**WORK REQUEST**. Take the entries below and print only the lines from the one with "match c.rows with |" through the one with "of R301. -/", exactly as they stand, both ends included.

----- INPUT

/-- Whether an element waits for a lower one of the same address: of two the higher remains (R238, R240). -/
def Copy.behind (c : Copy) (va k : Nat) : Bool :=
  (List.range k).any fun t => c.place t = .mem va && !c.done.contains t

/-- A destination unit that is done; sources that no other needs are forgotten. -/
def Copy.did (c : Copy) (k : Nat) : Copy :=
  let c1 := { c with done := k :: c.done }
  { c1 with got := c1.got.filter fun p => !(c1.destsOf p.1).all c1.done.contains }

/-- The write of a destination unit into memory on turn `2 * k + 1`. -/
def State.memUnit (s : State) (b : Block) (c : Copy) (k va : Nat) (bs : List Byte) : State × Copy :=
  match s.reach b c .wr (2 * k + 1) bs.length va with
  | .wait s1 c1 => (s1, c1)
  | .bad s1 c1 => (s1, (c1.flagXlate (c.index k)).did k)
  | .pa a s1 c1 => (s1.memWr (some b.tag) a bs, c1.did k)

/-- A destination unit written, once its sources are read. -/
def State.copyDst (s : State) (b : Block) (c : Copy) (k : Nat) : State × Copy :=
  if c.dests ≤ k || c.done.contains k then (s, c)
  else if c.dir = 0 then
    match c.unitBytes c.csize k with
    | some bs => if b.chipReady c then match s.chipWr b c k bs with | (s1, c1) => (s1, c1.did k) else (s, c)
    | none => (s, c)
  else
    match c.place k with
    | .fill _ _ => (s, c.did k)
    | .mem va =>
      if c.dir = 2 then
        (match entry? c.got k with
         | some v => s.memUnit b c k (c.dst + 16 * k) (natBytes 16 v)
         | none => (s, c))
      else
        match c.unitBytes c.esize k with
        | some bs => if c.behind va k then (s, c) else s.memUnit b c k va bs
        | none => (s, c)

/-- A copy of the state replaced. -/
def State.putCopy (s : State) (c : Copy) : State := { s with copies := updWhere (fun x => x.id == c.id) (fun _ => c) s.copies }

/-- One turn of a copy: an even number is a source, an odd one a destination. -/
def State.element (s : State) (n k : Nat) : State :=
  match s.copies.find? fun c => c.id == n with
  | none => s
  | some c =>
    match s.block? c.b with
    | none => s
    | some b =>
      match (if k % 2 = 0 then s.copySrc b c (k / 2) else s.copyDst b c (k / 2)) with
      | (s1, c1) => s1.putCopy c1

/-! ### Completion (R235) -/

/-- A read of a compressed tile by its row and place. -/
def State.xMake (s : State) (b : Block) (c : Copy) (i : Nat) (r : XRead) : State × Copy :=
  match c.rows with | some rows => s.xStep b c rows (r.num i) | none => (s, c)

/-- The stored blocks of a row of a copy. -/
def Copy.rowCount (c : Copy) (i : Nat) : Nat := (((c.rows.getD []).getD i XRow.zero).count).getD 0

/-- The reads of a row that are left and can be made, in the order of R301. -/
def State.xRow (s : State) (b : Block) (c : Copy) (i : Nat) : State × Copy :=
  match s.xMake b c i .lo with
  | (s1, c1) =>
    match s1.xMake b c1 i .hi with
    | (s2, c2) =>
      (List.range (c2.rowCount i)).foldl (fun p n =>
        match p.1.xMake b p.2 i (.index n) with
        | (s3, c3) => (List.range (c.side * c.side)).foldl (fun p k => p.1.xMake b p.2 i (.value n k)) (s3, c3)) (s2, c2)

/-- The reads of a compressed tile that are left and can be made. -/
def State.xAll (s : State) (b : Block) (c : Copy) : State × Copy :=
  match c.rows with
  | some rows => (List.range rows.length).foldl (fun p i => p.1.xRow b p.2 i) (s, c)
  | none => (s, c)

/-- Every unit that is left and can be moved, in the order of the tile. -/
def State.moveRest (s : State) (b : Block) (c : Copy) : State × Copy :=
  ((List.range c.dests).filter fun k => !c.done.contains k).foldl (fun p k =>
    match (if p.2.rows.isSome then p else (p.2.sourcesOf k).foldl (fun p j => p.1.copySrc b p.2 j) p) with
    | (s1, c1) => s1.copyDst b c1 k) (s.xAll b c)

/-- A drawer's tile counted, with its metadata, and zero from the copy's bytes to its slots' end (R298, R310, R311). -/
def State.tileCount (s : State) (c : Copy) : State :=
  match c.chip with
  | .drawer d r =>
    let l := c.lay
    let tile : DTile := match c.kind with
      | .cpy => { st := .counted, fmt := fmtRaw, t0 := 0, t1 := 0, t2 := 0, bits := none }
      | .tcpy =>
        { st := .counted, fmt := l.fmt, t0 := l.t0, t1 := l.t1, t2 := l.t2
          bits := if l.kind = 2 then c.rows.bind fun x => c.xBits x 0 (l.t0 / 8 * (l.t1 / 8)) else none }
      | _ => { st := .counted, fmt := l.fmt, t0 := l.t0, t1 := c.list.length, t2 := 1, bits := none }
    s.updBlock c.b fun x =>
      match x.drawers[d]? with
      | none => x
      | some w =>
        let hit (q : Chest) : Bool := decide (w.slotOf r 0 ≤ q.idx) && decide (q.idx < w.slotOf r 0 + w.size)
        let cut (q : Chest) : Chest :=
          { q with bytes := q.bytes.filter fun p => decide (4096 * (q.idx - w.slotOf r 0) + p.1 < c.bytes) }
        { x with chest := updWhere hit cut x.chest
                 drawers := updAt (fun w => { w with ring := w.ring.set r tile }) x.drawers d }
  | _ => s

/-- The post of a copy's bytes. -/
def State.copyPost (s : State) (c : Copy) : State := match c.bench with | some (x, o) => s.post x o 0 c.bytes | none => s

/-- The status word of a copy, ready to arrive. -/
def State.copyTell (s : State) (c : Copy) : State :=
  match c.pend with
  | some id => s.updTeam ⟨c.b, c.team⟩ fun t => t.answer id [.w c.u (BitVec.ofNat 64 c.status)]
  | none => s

----------

**EXERCISE ANSWER**.
  match c.rows with | some rows => s.xStep b c rows (r.num i) | none => (s, c)

/-- The stored blocks of a row of a copy. -/
def Copy.rowCount (c : Copy) (i : Nat) : Nat := (((c.rows.getD []).getD i XRow.zero).count).getD 0

/-- The reads of a row that are left and can be made, in the order of R301. -/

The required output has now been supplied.